Consistency Large Language Models (CLLMs) is a family of efficient parallel decoders that reduce inference latency by efficiently decoding multiple tokens in parallel. The models are trained to perform efficient Jacobi decoding, mapping any randomly initialized token sequence to the same result as auto-regressive decoding in as few steps as possible. CLLMs have shown significant improvements in generation speed on various tasks, achieving up to 3.4 times faster generation. The tool provides a seamless integration with other techniques for efficient Large Language Model (LLM) inference, without the need for draft models or architectural modifications.

README:

Consistency Large Language Models: A Family of Efficient Parallel Decoders

| Paper | Blog |

Consistency large language models (CLLMs) is a new family of models capable of reducing inference latency by efficiently decoding $n$ tokens in parallel. This decoding method is called Jacobi decoding, which improves inference efficiency in comparison with conventional auto-regressive (AR) decoding. CLLMs are trained with the objective of performing efficient Jacobi decoding by mapping any randomly initialized $n$-token sequence to the same result as AR decoding in as few steps as possible.

Experiment results have demonstrated the effectiveness of CLLMs, showing $2.4\times$ to $3.4\times$ improvements in generation speed on a variety of tasks.

A demo of using CLLM to achieve significant improvements ($\sim3\times$) in generation speed to solve a basic math problem is shown below:

News
Introduction
Installation
Model Weights
Usage
Citation

News 🔥

[2024/3] CLLMs are integrated in FastChat!
[2024/2] CLLM Paper now available on arXiv. CLLMs model checkpoints are released on Huggingface Hub.

Introduction

Consistency Large Language Models (CLLMs) is a family of efficient parallel decoders refined from pre-trained LLMs.
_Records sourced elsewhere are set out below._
-- ==== Sys2Proof/Syntax.lean ====
section
/-! DEFINITION. The commands the block takes: one constructor per row of spec/opcode_table.json, with the row's
operands. An operand is what comes from outside: an address, a value, a received packet, frame or message, a measured
quantity, or the Hall Time at which an event happens. -/

namespace Sys2Proof

/-- A package of the rack, P00–P71 (R7). -/
abbrev PkgId := Fin 72
/-- A fabric port F00–F19 (R7). -/
abbrev PortId := Fin 20
/-- A physical core of a package, 0–63 (R7). -/
abbrev CoreId := Fin 64
/-- A cluster, or cluster position, 0–3 (R7). -/
abbrev ClusterId := Fin 4
/-- A partition slot, 0–3 (R7). -/
abbrev SlotId := Fin 4
/-- A tray, and its TMC: CT00–CT17, then the host trays H0–H5 (Table 20-3). -/
abbrev TrayId := Fin 24
/-- A translation root, or a function: 0–3 the partition slots (virtual functions), 4 the physical function (R249). -/
abbrev Root := Fin 5
/-- A string of bytes, lowest address first. -/
abbrev Bytes := List (BitVec 8)
/-- The biases a generation sets (R347): for each layer, FP32 values by expert. -/
abbrev LayerBiases := List (Nat × List Nat)

/-- Who makes a CSR access (Table 24-2): a virtual function, the physical function, or the TMC over I3C. -/
inductive CsrSource | vf (n : Fin 4) | pf | i3c
  deriving DecidableEq, Repr

namespace Machine

/-- A packet: the fields of Table 10-1, the payload or control body, the trailer of Table 10-2 and the CRC. -/
structure Packet where
  type : Nat := 0
  vc : Nat := 0
  route : Nat := 0
  hops : Nat := 0
  len : Nat := 0
  stream : Nat := 0
  src : Nat := 0
  dst : Nat := 0
  seq : Nat := 0
  born : Nat := 0
  addr : Nat := 0
  body : Bytes := []
  info : Nat := 0
  crc : Nat := 0
  /-- Payload bytes that carry no data beside PAD: the model's own field (log entry 9). -/
  skip : List Nat := []
  deriving DecidableEq, Repr

/-- A frame as sent or received (Tables 9-2 and 9-3); a data frame's payload bytes; a control frame's fields. -/
structure Frame where
  type : Nat := 0
  count : Nat := 0
  letSeq : Nat := 0
  letAck : Nat := 0
  payload : Bytes := []
  pktStart : Nat := 0xFFFF
  /-- `CF_MARKER`. -/
  marker : Bytes := []
  /-- `CF_IDENTITY`. -/
  identity : Nat := 0
  /-- `LC_NOTICE`, `LC_SPARE_REQ`, `LC_SPARE_ACK`, `LC_RX_ACTIVE`, `LC_SWITCH_AT`. -/
  notice : Nat := 0
  spareReq : Nat := 0
  spareAck : Nat := 0
  rxActive : Nat := 0
  switchAt : Nat := 0
  /-- `FL_VC`0–15 and `FL_SHARED`. -/
  flVc : List Nat := []
  flShared : Nat := 0
  deriving DecidableEq, Repr

/-- Who makes a translated access: a core's play fetch or mover, a window access of a source package, the host through a
function, the storage port, or the hub reading a list or a table. -/
inductive Requester
  | fetch (core : Nat) | mover (core : Nat) | window (source : Nat) | ownWindow (core : Nat) | host (fn : Nat)
  | storage | hub
  deriving DecidableEq, Repr

/-- What a frame received on port S is (R626, R627). -/
inductive StoFrame
  | roce | address | echo | pause (on : Bool) | other
  deriving DecidableEq, Repr

/-- The kind of access: read, write, atomic or reduction (with FETCH_OLD), play fetch. -/
inductive Access4
  | read | write | atomic (old : Bool) | fetch
  deriving DecidableEq, Repr

/-- A configuration request of the host (R579, R620, R716): the vendor ID, device ID or class code, another register, or a write of
VF Enable. -/
inductive CfgReq
  | vendor | device | class_ | other (reg : Nat) | vfEnable (on : Bool)
  deriving DecidableEq, Repr
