/-- Rows of the register table, part 7. -/
def regTable7 : List RegSpec := [
  { name := "CORE_MOV_BYTES", off := 0x1000148, count := 1, stride := 0, count2 := 64, stride2 := 0x40000, width := 64,
    scope := .core, path := .b, fields := [⟨0, 64, .ro, (.value 0)⟩] },
  { name := "CORE_ATT_LANES", off := 0x1000200, count := 1, stride := 0, count2 := 64, stride2 := 0x40000, width := 64,
    scope := .core, path := .b, fields := [⟨32, 32, .ro, (.value 0)⟩, ⟨0, 32, .ro, (.value 0)⟩] },
  { name := "CORE_ATT_PAGES", off := 0x1000208, count := 1, stride := 0, count2 := 64, stride2 := 0x40000, width := 64,
    scope := .core, path := .b, fields := [⟨0, 64, .ro, (.value 0)⟩] },
  { name := "CORE_ATT_WAIT", off := 0x1000210, count := 1, stride := 0, count2 := 64, stride2 := 0x40000, width := 64,
    scope := .core, path := .b, fields := [⟨0, 64, .ro, (.value 0)⟩] },
  { name := "CORE_ATT_LAST_FAIL", off := 0x1000218, count := 1, stride := 0, count2 := 64, stride2 := 0x40000, width := 32,
    scope := .core, path := .b, fields := [⟨16, 12, .ro, (.value 0)⟩, ⟨0, 16, .ro, (.value 0)⟩] },
  { name := "CORE_TOK_STATUS", off := 0x1001000, count := 4096, stride := 4, count2 := 64, stride2 := 0x40000, width := 32,
    scope := .core, path := .b, fields := [⟨16, 1, .ro, (.value 0)⟩, ⟨0, 16, .ro, (.value 0)⟩] },
  { name := "HIF_PCIE_STATUS", off := 0x2000000, count := 1, stride := 0, count2 := 1, stride2 := 0x0, width := 32,
    scope := .pkg, path := .b, fields := [⟨31, 1, .ro, (.value 0)⟩, ⟨16, 5, .ro, (.value 0)⟩, ⟨8, 3, .ro, (.value 0)⟩, ⟨0, 1, .ro, (.value 0)⟩] },
  { name := "HIF_CALL_TIMEOUT", off := 0x2000008, count := 1, stride := 0, count2 := 1, stride2 := 0x0, width := 32,
    scope := .pkg, path := .p, fields := [⟨0, 32, .rw, (.value 0x2710)⟩] },
  { name := "HIF_EVENT", off := 0x2000010, count := 1, stride := 0, count2 := 1, stride2 := 0x0, width := 32,
    scope := .pkg, path := .b, fields := [⟨6, 1, .w1c, (.value 0)⟩, ⟨5, 1, .w1c, (.value 0)⟩, ⟨4, 1, .w1c, (.value 0)⟩, ⟨3, 1, .w1c, (.value 0)⟩, ⟨2, 1, .w1c, (.value 0)⟩, ⟨1, 1, .w1c, (.value 0)⟩, ⟨0, 1, .w1c, (.value 0)⟩] },
  { name := "HIF_CAPTAIN", off := 0x2000100, count := 4, stride := 8, count2 := 1, stride2 := 0x0, width := 32,
    scope := .part, path := .b, fields := [⟨31, 1, .ro, .lineup⟩, ⟨30, 1, .ro, .lineup⟩, ⟨7, 11, .ro, .lineup⟩, ⟨0, 7, .ro, .lineup⟩] },
  { name := "HIF_EVT_CQ", off := 0x2000140, count := 4, stride := 8, count2 := 1, stride2 := 0x0, width := 32,
    scope := .part, path := .p, fields := [⟨15, 1, .rw, (.value 0)⟩, ⟨0, 8, .rw, (.value 0)⟩] },
  { name := "HIF_SQ_BASE", off := 0x2010000, count := 256, stride := 64, count2 := 1, stride2 := 0x0, width := 64,
    scope := .sq, path := .p, fields := [⟨12, 52, .rw, (.value 0)⟩] },
  { name := "HIF_SQ_CFG", off := 0x2010008, count := 256, stride := 64, count2 := 1, stride2 := 0x0, width := 64,
    scope := .sq, path := .p, fields := [⟨63, 1, .rw, (.value 0)⟩, ⟨48, 8, .rw, (.value 0)⟩, ⟨32, 3, .rw, (.value 0)⟩, ⟨0, 13, .rw, (.value 0)⟩] },
  { name := "HIF_SQ_REPLAY", off := 0x2010010, count := 256, stride := 64, count2 := 1, stride2 := 0x0, width := 64,
    scope := .sq, path := .p, fields := [⟨20, 26, .rw, (.value 0)⟩] },
  { name := "HIF_SQ_STATE", off := 0x2010018, count := 256, stride := 64, count2 := 1, stride2 := 0x0, width := 64,
    scope := .sq, path := .p, fields := [⟨32, 13, .ro, (.value 0)⟩, ⟨16, 12, .ro, (.value 0)⟩, ⟨0, 12, .ro, (.value 0)⟩] },
  { name := "HIF_CQ_BASE", off := 0x2020000, count := 256, stride := 64, count2 := 1, stride2 := 0x0, width := 64,
    scope := .cq, path := .p, fields := [⟨12, 52, .rw, (.value 0)⟩] },
  { name := "HIF_CQ_CFG", off := 0x2020008, count := 256, stride := 64, count2 := 1, stride2 := 0x0, width := 64,
    scope := .cq, path := .p, fields := [⟨63, 1, .rw, (.value 0)⟩, ⟨48, 11, .rw, (.value 0)⟩, ⟨40, 8, .rw, (.value 0)⟩, ⟨32, 8, .rw, (.value 0)⟩, ⟨17, 3, .rw, (.value 0)⟩, ⟨0, 17, .rw, (.value 0)⟩] },
  { name := "HIF_CQ_STATE", off := 0x2020010, count := 256, stride := 64, count2 := 1, stride2 := 0x0, width := 64,
    scope := .cq, path := .p, fields := [⟨63, 1, .ro, (.value 0)⟩, ⟨32, 17, .ro, (.value 0)⟩, ⟨0, 17, .ro, (.value 0)⟩] },
  { name := "HIF_COUNTS", off := 0x2030000, count := 6, stride := 8, count2 := 1, stride2 := 0x0, width := 64,
    scope := .pkg, path := .b, fields := [⟨0, 64, .ro, (.value 0)⟩] },
  { name := "HIF_STO_MAC", off := 0x2040000, count := 1, stride := 0, count2 := 1, stride2 := 0x0, width := 64,
    scope := .pkg, path := .b, fields := [⟨0, 48, .ro, (.kept 0)⟩] },
  { name := "HIF_STO_IP", off := 0x2040008, count := 3, stride := 8, count2 := 1, stride2 := 0x0, width := 64,
    scope := .pkg, path := .p, fields := [⟨0, 64, .rw, (.value 0)⟩] },
  { name := "HIF_STO_NET", off := 0x2040020, count := 1, stride := 0, count2 := 1, stride2 := 0x0, width := 32,
    scope := .pkg, path := .p, fields := [⟨31, 1, .rw, (.value 0)⟩, ⟨20, 1, .rw, (.value 0)⟩, ⟨16, 3, .rw, (.value 0)⟩, ⟨0, 12, .rw, (.value 0)⟩] },
  { name := "HIF_STO_TABLE", off := 0x2040028, count := 1, stride := 0, count2 := 1, stride2 := 0x0, width := 64,
    scope := .pkg, path := .p, fields := [⟨12, 34, .rw, (.value 0)⟩] },
  { name := "HIF_STO_CTRL", off := 0x2040030, count := 1, stride := 0, count2 := 1, stride2 := 0x0, width := 32,
    scope := .pkg, path := .p, fields := [⟨16, 16, .wo, (.value 0)⟩, ⟨0, 16, .wo, (.value 0)⟩] },
  { name := "HIF_STO_CONN", off := 0x2040100, count := 16, stride := 8, count2 := 1, stride2 := 0x0, width := 64,
    scope := .conn, path := .b, fields := [⟨32, 7, .ro, (.value 0)⟩, ⟨16, 16, .ro, (.value 0)⟩, ⟨0, 2, .ro, (.value 0)⟩] },
  { name := "HIF_STO_COUNTS", off := 0x2040200, count := 5, stride := 8, count2 := 1, stride2 := 0x0, width := 64,
    scope := .pkg, path := .b, fields := [⟨0, 64, .ro, (.value 0)⟩] },
  { name := "MSIX_TABLE", off := 0x2080000, count := 2048, stride := 8, count2 := 1, stride2 := 0x0, width := 64,
    scope := .fn, path := .p, fields := [⟨0, 64, .rw, (.value 0)⟩] },
  { name := "MSIX_PBA", off := 0x20c0000, count := 16, stride := 8, count2 := 1, stride2 := 0x0, width := 64,
    scope := .fn, path := .p, fields := [⟨0, 64, .ro, (.value 0)⟩] },
  { name := "ERR_SUMMARY", off := 0x3000000, count := 1, stride := 0, count2 := 1, stride2 := 0x0, width := 64,
    scope := .pkg, path := .b, fields := [⟨0, 15, .w1c, (.value 0)⟩] },
  { name := "ERR_CSR", off := 0x3000008, count := 1, stride := 0, count2 := 1, stride2 := 0x0, width := 64,
    scope := .pkg, path := .b, fields := [⟨32, 32, .ro, (.value 0)⟩, ⟨31, 1, .w1c, (.value 0)⟩, ⟨30, 1, .ro, (.value 0)⟩, ⟨27, 3, .ro, (.value 0)⟩, ⟨0, 26, .ro, (.value 0)⟩] }]

/-- Rows of the register table, part 8. -/
def regTable8 : List RegSpec := [
  { name := "ERR_LOG_PTR", off := 0x3000010, count := 1, stride := 0, count2 := 1, stride2 := 0x0, width := 32,
    scope := .pkg, path := .b, fields := [⟨16, 16, .ro, (.value 0)⟩, ⟨0, 8, .ro, (.value 0)⟩] },
  { name := "ERR_LOG_REC", off := 0x3001000, count := 256, stride := 32, count2 := 1, stride2 := 0x0, width := 256,
    scope := .pkg, path := .b, fields := [⟨192, 64, .ro, (.value 0)⟩, ⟨128, 64, .ro, (.value 0)⟩, ⟨96, 32, .ro, (.value 0)⟩, ⟨80, 16, .ro, (.value 0)⟩, ⟨76, 4, .ro, (.value 0)⟩, ⟨64, 12, .ro, (.value 0)⟩] }]

/-- Every register of Table 24-3 (210 of them), and the MSI-X table and pending-bit array of R585. -/
def regTable : List RegSpec :=
  regTable1 ++ regTable2 ++ regTable3 ++ regTable4 ++ regTable5 ++ regTable6 ++ regTable7 ++ regTable8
Compared with existing fast decoding techniques, CLLMs achieve fast parallel decoding without the need for:

Draft models
Architectural modifications/auxiliary model components

This introduces a number of advantages for CLLMs:

CLLMs don't have to deal with the complexity of obtaining 'good' draft models and managing two different models in a single system.
CLLMs share the same architecture with target LLMs and require no additional engineering efforts when adopting the technique to different models.
CLLMs can be integrated seamlessly with other techniques for efficient LLM inference (e.g. Lookahead Decoding) to achieve even more significant speedup.

Installation

Environment setup:

conda create -n cllm python=3.10
conda activate cllm

Clone this repository and build from source:

git clone [email protected]:hao-ai-lab/Consistency_LLM.git
cd Consistency_LLM

Install dependency:

pip install -r requirements.txt
pip install flash-attn==2.4.1

Model Weights

Target Pre-trained Models

Size	Dataset	Huggingface Repo
7B	ShareGPT	cllm/vicuna-7b-sharegpt-gpt4-48k
7B	GSM8K (Math)	GAIR/Abel-7B-001
7B	Spider (Text-to-SQL)	cllm/deepseekcoder-7b-instruct-spider
7B	Code-Search-Net Python	cllm/deepseekcoder_7b_codesearch_net_python

CLLMs

Size	Dataset	Huggingface Repo
7B	ShareGPT	cllm/consistency-llm-7b-sharegpt48k
7B	GSM8K (Math)	cllm/consistency-llm-7b-math
7B	Spider (Text-to-SQL)	cllm/consistency-llm-7b-spider
7B	Code-Search-Net Python	cllm/consistency-llm-7b-codesearchnet

Usage

Inference

bash applications/run_chat_cllm.sh {model_path} {cllm_type}

cllm_type can take the value of spider, python, gsm8k, sharegpt.

Training

Collect Jacobi trajectory:

Method 1: Directly download Jacobi trajectory to data/collected_jacobi_trajectory/ from our Huggingface Hub page.
Method 2 (Generate trajectory suitable to your own target model and dataset): Some raw datasets that contain additional information like database dependency or cannot be directly loaded from Huggingface Hub (for example, Spider and ShareGPT are required to be installed in data/raw_data). Then run scripts/generate_trajectory.sh and the training dataset for a CLLM will be saved in data/collected_jacobi_trajectory/.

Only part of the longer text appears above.